"""

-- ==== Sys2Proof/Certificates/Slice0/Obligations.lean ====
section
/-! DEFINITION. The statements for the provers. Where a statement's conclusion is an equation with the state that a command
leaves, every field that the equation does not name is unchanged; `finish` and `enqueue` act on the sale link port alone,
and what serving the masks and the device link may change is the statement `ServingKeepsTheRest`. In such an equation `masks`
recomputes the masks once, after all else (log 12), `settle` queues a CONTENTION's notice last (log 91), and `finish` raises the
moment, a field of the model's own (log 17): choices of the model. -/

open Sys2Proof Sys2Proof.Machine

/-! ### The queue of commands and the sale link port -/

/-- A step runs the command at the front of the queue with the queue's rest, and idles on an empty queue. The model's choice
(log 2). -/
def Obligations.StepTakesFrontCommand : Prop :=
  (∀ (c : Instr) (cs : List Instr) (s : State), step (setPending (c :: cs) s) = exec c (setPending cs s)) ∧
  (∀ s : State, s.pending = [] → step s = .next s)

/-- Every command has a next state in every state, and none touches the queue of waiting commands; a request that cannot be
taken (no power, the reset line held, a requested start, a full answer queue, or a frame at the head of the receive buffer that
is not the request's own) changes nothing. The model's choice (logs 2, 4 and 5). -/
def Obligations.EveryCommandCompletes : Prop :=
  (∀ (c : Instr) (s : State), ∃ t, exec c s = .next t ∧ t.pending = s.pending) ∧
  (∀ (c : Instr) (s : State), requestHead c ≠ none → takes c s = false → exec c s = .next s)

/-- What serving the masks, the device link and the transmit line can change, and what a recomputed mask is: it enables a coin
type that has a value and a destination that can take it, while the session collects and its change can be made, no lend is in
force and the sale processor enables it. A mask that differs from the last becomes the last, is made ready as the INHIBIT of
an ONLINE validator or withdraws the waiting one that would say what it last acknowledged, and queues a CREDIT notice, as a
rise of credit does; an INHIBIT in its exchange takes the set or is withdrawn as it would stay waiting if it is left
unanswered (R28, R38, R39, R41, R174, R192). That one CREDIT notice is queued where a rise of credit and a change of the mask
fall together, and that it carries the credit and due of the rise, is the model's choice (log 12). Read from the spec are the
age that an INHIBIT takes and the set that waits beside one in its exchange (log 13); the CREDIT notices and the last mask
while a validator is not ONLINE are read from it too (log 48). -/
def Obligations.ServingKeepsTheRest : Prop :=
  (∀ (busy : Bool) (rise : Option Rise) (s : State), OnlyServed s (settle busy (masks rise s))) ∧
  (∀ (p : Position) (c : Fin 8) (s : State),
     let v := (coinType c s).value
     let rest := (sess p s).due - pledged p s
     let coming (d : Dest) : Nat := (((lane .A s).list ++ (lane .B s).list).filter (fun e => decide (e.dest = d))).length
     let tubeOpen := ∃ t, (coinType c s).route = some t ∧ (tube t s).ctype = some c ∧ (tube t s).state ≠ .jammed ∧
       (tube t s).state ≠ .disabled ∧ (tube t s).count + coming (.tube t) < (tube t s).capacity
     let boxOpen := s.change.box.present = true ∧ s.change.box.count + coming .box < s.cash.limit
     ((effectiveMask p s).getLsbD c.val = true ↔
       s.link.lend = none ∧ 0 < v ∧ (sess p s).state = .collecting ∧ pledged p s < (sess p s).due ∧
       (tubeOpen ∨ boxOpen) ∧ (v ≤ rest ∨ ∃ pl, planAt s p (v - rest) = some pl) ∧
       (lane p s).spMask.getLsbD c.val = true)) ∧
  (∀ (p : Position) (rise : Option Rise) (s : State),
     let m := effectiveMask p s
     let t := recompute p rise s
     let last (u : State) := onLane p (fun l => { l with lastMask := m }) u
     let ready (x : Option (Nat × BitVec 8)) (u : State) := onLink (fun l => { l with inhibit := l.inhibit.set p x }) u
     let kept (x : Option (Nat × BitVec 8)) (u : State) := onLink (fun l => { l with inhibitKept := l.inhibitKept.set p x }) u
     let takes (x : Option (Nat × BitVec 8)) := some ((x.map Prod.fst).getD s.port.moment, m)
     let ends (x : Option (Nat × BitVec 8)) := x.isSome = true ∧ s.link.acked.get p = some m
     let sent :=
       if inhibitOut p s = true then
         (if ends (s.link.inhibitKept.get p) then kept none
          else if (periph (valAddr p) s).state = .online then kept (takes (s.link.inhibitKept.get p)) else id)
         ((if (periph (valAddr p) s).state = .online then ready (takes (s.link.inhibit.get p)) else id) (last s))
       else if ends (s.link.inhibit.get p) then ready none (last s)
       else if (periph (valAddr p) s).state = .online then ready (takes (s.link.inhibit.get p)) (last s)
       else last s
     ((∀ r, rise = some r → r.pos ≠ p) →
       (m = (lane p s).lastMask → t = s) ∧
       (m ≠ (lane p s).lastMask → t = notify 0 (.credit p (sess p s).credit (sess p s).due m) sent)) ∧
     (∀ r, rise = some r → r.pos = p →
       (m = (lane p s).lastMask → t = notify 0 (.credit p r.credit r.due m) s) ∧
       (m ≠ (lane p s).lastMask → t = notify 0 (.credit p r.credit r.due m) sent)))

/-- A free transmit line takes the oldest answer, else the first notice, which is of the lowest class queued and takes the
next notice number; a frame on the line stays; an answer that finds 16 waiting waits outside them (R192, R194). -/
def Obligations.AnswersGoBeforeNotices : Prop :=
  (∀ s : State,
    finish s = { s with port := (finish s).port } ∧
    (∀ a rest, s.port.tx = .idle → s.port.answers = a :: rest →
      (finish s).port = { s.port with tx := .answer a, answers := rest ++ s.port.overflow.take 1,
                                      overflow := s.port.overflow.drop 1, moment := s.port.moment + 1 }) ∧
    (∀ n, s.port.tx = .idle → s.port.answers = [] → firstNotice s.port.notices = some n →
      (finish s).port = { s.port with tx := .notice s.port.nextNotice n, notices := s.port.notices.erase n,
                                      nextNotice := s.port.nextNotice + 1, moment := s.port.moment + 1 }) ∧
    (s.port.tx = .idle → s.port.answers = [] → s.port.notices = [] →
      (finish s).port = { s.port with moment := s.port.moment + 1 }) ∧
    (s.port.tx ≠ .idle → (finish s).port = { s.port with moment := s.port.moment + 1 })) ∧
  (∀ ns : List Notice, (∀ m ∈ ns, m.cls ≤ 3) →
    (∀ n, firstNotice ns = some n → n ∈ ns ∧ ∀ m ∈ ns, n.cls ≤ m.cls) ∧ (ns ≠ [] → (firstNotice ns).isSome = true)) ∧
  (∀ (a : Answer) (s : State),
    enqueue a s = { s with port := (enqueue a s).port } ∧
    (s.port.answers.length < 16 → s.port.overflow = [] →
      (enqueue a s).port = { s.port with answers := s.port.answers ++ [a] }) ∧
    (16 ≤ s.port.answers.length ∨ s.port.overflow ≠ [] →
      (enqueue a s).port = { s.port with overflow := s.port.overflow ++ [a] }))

"""
"""

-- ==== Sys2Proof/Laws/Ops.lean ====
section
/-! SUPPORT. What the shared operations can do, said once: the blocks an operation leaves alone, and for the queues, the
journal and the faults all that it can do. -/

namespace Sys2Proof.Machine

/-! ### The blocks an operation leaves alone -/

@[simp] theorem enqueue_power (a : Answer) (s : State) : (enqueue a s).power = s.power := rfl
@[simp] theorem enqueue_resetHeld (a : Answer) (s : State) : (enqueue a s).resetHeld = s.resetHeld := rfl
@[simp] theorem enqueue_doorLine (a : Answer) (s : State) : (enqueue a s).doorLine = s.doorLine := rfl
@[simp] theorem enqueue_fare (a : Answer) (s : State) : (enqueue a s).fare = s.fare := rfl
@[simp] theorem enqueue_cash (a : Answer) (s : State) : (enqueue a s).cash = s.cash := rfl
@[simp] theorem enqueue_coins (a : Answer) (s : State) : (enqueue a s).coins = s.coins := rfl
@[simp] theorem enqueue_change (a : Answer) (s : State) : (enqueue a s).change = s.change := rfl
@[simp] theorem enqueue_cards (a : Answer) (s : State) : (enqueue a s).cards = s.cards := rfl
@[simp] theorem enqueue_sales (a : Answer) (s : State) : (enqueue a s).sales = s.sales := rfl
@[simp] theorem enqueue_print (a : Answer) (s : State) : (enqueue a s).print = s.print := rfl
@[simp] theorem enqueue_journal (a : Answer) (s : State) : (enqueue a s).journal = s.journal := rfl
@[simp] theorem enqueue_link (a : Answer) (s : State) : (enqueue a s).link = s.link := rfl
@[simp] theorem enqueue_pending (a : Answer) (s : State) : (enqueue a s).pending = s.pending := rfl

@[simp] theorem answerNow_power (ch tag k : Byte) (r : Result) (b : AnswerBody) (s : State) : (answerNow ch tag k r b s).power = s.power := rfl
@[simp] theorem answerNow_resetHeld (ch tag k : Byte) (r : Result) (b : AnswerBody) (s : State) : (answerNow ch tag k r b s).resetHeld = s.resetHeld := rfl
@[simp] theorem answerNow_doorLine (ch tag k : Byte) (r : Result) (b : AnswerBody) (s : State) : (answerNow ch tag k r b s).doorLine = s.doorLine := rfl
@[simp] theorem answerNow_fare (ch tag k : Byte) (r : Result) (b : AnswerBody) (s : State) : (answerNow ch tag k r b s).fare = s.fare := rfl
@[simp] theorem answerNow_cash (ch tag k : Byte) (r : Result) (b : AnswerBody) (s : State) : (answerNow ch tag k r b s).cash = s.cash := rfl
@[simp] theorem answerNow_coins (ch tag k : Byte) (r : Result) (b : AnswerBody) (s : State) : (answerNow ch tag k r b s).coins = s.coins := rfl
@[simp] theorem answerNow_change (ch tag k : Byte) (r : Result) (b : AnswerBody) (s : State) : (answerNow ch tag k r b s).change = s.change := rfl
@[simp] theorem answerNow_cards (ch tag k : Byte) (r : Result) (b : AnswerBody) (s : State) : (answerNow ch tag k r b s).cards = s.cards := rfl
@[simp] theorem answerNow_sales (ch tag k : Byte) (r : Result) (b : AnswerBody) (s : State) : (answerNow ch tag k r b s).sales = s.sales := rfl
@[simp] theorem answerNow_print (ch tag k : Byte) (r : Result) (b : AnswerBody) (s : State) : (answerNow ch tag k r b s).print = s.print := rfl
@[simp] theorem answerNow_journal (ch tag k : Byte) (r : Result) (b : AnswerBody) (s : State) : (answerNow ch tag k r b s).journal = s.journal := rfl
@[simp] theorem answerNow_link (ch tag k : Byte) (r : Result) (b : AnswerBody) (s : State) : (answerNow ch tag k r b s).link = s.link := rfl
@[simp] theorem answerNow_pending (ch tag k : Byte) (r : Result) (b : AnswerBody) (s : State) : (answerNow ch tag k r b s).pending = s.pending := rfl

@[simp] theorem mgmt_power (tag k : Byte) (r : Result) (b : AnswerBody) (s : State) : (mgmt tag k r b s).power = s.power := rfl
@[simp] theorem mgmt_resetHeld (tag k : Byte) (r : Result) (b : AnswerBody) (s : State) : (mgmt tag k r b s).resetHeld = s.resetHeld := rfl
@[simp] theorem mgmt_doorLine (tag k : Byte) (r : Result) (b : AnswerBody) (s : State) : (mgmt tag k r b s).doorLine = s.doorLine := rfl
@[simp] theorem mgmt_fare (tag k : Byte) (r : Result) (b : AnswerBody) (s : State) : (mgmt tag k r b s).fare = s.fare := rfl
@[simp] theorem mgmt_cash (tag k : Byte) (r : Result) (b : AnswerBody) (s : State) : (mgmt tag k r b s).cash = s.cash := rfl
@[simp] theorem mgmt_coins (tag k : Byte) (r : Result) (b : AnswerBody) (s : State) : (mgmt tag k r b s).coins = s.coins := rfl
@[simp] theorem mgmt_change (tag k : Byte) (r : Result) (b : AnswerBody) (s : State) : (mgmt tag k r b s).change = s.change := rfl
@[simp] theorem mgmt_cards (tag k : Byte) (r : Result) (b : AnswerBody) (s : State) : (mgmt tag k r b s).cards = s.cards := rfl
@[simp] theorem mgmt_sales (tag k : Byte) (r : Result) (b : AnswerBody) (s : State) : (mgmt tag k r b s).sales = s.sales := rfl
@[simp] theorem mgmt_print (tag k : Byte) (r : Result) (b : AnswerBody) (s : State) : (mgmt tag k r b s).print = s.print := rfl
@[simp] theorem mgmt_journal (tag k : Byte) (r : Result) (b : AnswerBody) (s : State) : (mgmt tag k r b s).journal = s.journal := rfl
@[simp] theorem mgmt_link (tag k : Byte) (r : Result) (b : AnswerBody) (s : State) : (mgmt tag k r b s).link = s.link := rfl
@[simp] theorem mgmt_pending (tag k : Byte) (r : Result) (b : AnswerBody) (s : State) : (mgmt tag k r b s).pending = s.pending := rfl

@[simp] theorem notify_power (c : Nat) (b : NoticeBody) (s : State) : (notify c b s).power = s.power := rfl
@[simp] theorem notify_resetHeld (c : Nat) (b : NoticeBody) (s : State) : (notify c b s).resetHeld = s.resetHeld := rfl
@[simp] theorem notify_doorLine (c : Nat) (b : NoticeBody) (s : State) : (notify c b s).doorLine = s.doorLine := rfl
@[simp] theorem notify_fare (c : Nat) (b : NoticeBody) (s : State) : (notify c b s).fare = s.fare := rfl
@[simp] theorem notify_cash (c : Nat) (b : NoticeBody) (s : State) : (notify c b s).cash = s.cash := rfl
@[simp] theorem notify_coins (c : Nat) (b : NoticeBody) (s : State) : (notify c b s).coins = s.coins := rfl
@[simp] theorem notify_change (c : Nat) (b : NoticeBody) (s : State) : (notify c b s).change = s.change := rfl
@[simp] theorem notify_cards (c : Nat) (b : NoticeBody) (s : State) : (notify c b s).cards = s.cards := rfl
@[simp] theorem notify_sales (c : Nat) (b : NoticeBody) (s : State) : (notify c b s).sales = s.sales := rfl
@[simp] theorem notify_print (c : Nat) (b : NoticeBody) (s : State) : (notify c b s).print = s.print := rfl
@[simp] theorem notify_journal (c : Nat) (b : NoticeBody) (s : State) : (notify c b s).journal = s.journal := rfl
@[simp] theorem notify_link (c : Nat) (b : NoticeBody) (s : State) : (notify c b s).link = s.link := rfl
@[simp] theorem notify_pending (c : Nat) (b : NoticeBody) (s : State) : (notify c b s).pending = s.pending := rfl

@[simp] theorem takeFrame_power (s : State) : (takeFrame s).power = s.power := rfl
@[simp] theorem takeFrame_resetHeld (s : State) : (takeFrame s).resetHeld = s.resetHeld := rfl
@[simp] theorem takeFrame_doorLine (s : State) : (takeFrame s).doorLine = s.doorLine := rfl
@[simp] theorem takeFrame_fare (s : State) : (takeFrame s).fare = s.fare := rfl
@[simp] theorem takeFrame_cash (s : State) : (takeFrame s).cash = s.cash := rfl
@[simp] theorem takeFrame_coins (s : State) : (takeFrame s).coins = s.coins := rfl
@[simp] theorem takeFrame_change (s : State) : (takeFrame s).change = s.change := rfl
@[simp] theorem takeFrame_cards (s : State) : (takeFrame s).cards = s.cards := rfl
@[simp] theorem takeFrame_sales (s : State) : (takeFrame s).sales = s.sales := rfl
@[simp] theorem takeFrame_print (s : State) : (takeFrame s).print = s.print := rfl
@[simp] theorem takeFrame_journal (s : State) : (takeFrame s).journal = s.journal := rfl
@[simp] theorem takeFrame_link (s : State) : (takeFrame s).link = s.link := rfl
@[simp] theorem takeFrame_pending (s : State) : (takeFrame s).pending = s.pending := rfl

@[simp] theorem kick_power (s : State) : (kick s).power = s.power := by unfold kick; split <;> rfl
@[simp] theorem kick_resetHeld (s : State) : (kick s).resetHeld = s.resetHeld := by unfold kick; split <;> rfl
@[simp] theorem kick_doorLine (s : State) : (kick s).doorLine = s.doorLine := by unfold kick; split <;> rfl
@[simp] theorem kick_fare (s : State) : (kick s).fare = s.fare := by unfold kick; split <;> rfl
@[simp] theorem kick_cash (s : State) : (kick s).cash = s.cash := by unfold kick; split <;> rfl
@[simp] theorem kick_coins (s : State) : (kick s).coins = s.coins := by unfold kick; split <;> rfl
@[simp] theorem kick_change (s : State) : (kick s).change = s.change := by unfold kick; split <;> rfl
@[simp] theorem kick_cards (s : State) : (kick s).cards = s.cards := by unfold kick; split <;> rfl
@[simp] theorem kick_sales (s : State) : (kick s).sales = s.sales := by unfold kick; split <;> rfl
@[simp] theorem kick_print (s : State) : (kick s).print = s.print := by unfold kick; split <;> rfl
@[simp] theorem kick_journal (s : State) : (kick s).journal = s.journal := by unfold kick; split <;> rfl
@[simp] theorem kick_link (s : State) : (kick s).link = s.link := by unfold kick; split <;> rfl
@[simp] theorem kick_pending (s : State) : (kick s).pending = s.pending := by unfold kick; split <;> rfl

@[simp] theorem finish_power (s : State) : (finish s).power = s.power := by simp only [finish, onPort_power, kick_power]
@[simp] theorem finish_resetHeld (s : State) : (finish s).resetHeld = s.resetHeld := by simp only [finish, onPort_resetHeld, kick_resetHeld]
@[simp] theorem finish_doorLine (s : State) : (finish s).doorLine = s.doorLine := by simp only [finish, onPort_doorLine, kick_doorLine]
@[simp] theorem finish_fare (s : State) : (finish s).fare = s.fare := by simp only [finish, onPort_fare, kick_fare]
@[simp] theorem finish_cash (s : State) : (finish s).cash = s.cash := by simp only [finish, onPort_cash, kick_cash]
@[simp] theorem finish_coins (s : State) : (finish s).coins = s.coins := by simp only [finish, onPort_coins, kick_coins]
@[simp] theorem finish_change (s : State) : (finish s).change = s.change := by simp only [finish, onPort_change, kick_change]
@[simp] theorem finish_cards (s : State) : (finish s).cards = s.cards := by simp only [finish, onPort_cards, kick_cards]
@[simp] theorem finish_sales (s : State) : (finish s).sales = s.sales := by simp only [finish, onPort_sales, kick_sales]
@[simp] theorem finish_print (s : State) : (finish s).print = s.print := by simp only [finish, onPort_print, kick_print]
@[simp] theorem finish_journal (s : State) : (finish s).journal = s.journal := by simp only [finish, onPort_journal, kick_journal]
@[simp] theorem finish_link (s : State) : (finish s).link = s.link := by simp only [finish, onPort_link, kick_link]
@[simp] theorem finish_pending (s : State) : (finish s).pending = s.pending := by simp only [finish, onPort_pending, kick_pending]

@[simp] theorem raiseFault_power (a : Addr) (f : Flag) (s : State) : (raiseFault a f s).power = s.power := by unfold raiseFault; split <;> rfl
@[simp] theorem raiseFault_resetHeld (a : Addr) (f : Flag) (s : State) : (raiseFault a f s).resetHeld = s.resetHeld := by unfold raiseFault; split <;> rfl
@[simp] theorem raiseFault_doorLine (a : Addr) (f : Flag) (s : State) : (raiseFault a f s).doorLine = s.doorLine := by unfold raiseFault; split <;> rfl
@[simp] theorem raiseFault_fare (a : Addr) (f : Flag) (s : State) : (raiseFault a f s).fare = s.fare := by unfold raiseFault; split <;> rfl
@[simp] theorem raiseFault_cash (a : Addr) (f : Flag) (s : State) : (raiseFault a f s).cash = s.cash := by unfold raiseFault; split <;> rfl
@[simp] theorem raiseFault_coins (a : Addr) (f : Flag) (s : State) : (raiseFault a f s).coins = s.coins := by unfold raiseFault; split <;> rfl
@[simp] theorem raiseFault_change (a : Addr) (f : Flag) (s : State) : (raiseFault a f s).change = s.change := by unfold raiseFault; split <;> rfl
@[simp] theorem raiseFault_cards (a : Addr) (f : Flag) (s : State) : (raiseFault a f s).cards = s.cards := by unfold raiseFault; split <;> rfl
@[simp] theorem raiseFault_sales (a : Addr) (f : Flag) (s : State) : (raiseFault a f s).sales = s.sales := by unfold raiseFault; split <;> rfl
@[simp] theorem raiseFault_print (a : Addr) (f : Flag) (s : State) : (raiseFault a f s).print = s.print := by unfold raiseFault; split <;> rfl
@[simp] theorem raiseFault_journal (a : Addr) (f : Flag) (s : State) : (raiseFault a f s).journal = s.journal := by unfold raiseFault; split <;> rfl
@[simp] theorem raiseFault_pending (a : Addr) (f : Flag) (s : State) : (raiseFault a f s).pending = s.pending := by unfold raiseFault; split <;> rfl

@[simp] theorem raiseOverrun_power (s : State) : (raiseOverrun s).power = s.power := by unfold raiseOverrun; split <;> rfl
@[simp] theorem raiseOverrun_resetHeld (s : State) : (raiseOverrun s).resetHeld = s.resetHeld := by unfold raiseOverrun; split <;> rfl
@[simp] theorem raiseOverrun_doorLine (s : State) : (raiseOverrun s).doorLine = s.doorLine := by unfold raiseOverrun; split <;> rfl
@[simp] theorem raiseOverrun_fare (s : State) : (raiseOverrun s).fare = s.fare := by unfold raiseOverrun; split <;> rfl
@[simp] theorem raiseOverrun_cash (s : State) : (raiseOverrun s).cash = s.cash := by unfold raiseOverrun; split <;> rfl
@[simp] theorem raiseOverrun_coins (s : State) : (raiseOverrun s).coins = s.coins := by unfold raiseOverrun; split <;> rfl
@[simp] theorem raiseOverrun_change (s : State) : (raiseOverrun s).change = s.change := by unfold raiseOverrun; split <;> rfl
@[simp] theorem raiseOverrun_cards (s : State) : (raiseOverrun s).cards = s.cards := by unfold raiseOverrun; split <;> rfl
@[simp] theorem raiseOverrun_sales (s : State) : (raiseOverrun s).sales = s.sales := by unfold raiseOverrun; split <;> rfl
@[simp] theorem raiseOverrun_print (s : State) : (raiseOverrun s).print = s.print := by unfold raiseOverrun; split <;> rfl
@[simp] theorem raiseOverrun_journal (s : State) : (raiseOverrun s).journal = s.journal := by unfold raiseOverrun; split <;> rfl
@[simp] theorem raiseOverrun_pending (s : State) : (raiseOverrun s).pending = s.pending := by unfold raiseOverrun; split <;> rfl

"""

From the records above, reproduce exactly the lines from the one with "leaves alone -/" to the one with "a s).link = s.link := rfl", both included, and no others.

Result:
/-! ### The blocks an operation leaves alone -/

@[simp] theorem enqueue_power (a : Answer) (s : State) : (enqueue a s).power = s.power := rfl
@[simp] theorem enqueue_resetHeld (a : Answer) (s : State) : (enqueue a s).resetHeld = s.resetHeld := rfl
@[simp] theorem enqueue_doorLine (a : Answer) (s : State) : (enqueue a s).doorLine = s.doorLine := rfl
@[simp] theorem enqueue_fare (a : Answer) (s : State) : (enqueue a s).fare = s.fare := rfl
@[simp] theorem enqueue_cash (a : Answer) (s : State) : (enqueue a s).cash = s.cash := rfl
@[simp] theorem enqueue_coins (a : Answer) (s : State) : (enqueue a s).coins = s.coins := rfl
@[simp] theorem enqueue_change (a : Answer) (s : State) : (enqueue a s).change = s.change := rfl
@[simp] theorem enqueue_cards (a : Answer) (s : State) : (enqueue a s).cards = s.cards := rfl
@[simp] theorem enqueue_sales (a : Answer) (s : State) : (enqueue a s).sales = s.sales := rfl
@[simp] theorem enqueue_print (a : Answer) (s : State) : (enqueue a s).print = s.print := rfl
@[simp] theorem enqueue_journal (a : Answer) (s : State) : (enqueue a s).journal = s.journal := rfl
@[simp] theorem enqueue_link (a : Answer) (s : State) : (enqueue a s).link = s.link := rfl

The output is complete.